Stored data:
____

-- ==== Sys2Proof/Machine/Regs.lean ====
section
/-! DEFINITION. The register maps of the manual as one table: for each register its place in control space (block n
starts at n × 2^24, R254, R604), how often it is repeated, its read-write, write-one-to-clear and write-only bits, its
reset value and what a warm reset does to it (R549). The names are the manual's. -/

namespace Sys2Proof.Machine

/-- What R549 says of a register at a warm reset. -/
inductive Persist where
  | other   -- back to its reset value
  | kept    -- counters and logs that survive
  | cellar  -- RWC: loaded from the Cellar record
  | sticky  -- RWS
  | seed    -- written again by the Seed load
  | live    -- live repair state, rebuilt from the Cellar
  | host    -- host port registers
  deriving DecidableEq, Repr

/-- One row of a register map. Register (i, j) is at `base + i * s1 + j * s2`. -/
structure RegRow where
  name : String
  base : Nat
  n1   : Nat
  s1   : Nat
  n2   : Nat
  s2   : Nat
  rw   : Nat
  w1c  : Nat
  wo   : Nat
  rst  : Nat
  persist : Persist
  deriving DecidableEq, Repr

/-- A field of a register: bits [hi:lo] (R9). -/
structure Fld where
  hi : Nat
  lo : Nat
  deriving DecidableEq, Repr

/-- Host port registers. -/
def regsHST : List RegRow := [
  ⟨"HST_CTRL", 0x0, 1, 0x0, 1, 0x0, 0x1, 0x0, 0x0, 0x0, .host⟩,
  ⟨"HST_STATUS", 0x4, 1, 0x0, 1, 0x0, 0x0, 0x0, 0x0, 0x0, .other⟩,
  ⟨"HST_LOGBASE_LO", 0x8, 1, 0x0, 1, 0x0, 0xfffff000, 0x0, 0x0, 0x0, .host⟩,
  ⟨"HST_LOGBASE_HI", 0xc, 1, 0x0, 1, 0x0, 0xffffffff, 0x0, 0x0, 0x0, .host⟩,
  ⟨"HST_LOGSIZE", 0x10, 1, 0x0, 1, 0x0, 0x1f, 0x0, 0x0, 0x6, .other⟩,
  ⟨"HST_LOGSEQ_LO", 0x18, 1, 0x0, 1, 0x0, 0x0, 0x0, 0x0, 0x0, .host⟩,
  ⟨"HST_LOGSEQ_HI", 0x1c, 1, 0x0, 1, 0x0, 0x0, 0x0, 0x0, 0x0, .host⟩,
  ⟨"HST_WIN", 0x20, 1, 0x0, 3, 0x4, 0xffff, 0x0, 0x0, 0x0, .host⟩,
  ⟨"HST_INFLIGHT", 0x30, 1, 0x0, 1, 0x0, 0x0, 0x0, 0x0, 0x0, .other⟩,
  ⟨"HST_REFUSALS", 0x34, 1, 0x0, 1, 0x0, 0x0, 0x0, 0x0, 0x0, .host⟩,
  ⟨"HST_COMMANDS", 0x38, 1, 0x0, 1, 0x0, 0x0, 0x0, 0x0, 0x0, .host⟩,
  ⟨"HST_INTSTAT", 0x3c, 1, 0x0, 1, 0x0, 0x0, 0x7, 0x0, 0x0, .other⟩,
  ⟨"HST_INTEN", 0x40, 1, 0x0, 1, 0x0, 0x7, 0x0, 0x0, 0x0, .other⟩,
  ⟨"HST_IRQPEND", 0x44, 1, 0x0, 1, 0x0, 0x0, 0x0, 0x0, 0x0, .other⟩,
  ⟨"HST_BGHPEND", 0x48, 1, 0x0, 3, 0x4, 0x0, 0x0, 0x0, 0x0, .other⟩]

/-- Frame registers. -/
def regsFRM : List RegRow := [
  ⟨"FRM_CTRL", 0x1000000, 1, 0x0, 1, 0x0, 0xff01ff, 0x0, 0x0, 0x80010, .seed⟩,
  ⟨"FRM_STATUS", 0x1000004, 1, 0x0, 1, 0x0, 0x0, 0x0, 0x0, 0x0, .other⟩,
  ⟨"FRM_COUNT_LO", 0x1000008, 1, 0x0, 1, 0x0, 0x0, 0x0, 0x0, 0x0, .other⟩,
  ⟨"FRM_COUNT_HI", 0x100000c, 1, 0x0, 1, 0x0, 0x0, 0x0, 0x0, 0x0, .other⟩,
  ⟨"FRM_PINDEX_LO", 0x1000010, 1, 0x0, 1, 0x0, 0x0, 0x0, 0x0, 0x0, .other⟩,
  ⟨"FRM_PINDEX_HI", 0x1000014, 1, 0x0, 1, 0x0, 0x0, 0x0, 0x0, 0x0, .other⟩,
  ⟨"FRM_EVSEQ_LO", 0x1000018, 1, 0x0, 1, 0x0, 0x0, 0x0, 0x0, 0x0, .kept⟩,
  ⟨"FRM_EVSEQ_HI", 0x100001c, 1, 0x0, 1, 0x0, 0x0, 0x0, 0x0, 0x0, .kept⟩,
  ⟨"FRM_SLOTS", 0x1000020, 1, 0x0, 1, 0x0, 0x0, 0x0, 0x0, 0x800e83e, .seed⟩,
  ⟨"FRM_SLIPWIN", 0x1000024, 1, 0x0, 1, 0x0, 0xff, 0x0, 0x0, 0x10, .seed⟩,
  ⟨"FRM_SLIPCNT", 0x1000028, 1, 0x0, 1, 0x0, 0x0, 0x0, 0x0, 0x0, .other⟩,
  ⟨"FRM_SLIPFRM", 0x100002c, 1, 0x0, 1, 0x0, 0x0, 0x0, 0x0, 0x0, .other⟩,
  ⟨"FRM_SLIPOWN", 0x1000030, 1, 0x0, 1, 0x0, 0x0, 0x0, 0x0, 0x0, .other⟩,
  ⟨"FRM_SLIPRUN", 0x1000034, 1, 0x0, 1, 0x0, 0x0, 0x0, 0x0, 0x0, .other⟩,
  ⟨"FRM_DEGRADED", 0x1000038, 1, 0x0, 1, 0x0, 0x0, 0x0, 0x0, 0x0, .other⟩,
  ⟨"FRM_INTSTAT", 0x100003c, 1, 0x0, 1, 0x0, 0x0, 0x3f, 0x0, 0x0, .other⟩,
  ⟨"FRM_INTEN", 0x1000040, 1, 0x0, 1, 0x0, 0x3f, 0x0, 0x0, 0x0, .other⟩]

____

Among the records above, a stretch begins at the line containing "the Cellar record" and ends at the line containing "port registers. -/". Restate that stretch word for word, and nothing else.

  | cellar  -- RWC: loaded from the Cellar record
  | sticky  -- RWS
  | seed    -- written again by the Seed load
  | live    -- live repair state, rebuilt from the Cellar
  | host    -- host port registers
  deriving DecidableEq, Repr

/-- One row of a register map. Register (i, j) is at `base + i * s1 + j * s2`. -/
structure RegRow where
  name : String
  base : Nat
  n1   : Nat
  s1   : Nat
  n2   : Nat
  s2   : Nat
  rw   : Nat
  w1c  : Nat
  wo   : Nat
  rst  : Nat
  persist : Persist
  deriving DecidableEq, Repr

/-- A field of a register: bits [hi:lo] (R9). -/
structure Fld where
  hi : Nat
  lo : Nat
  deriving DecidableEq, Repr

/-- Host port registers. -/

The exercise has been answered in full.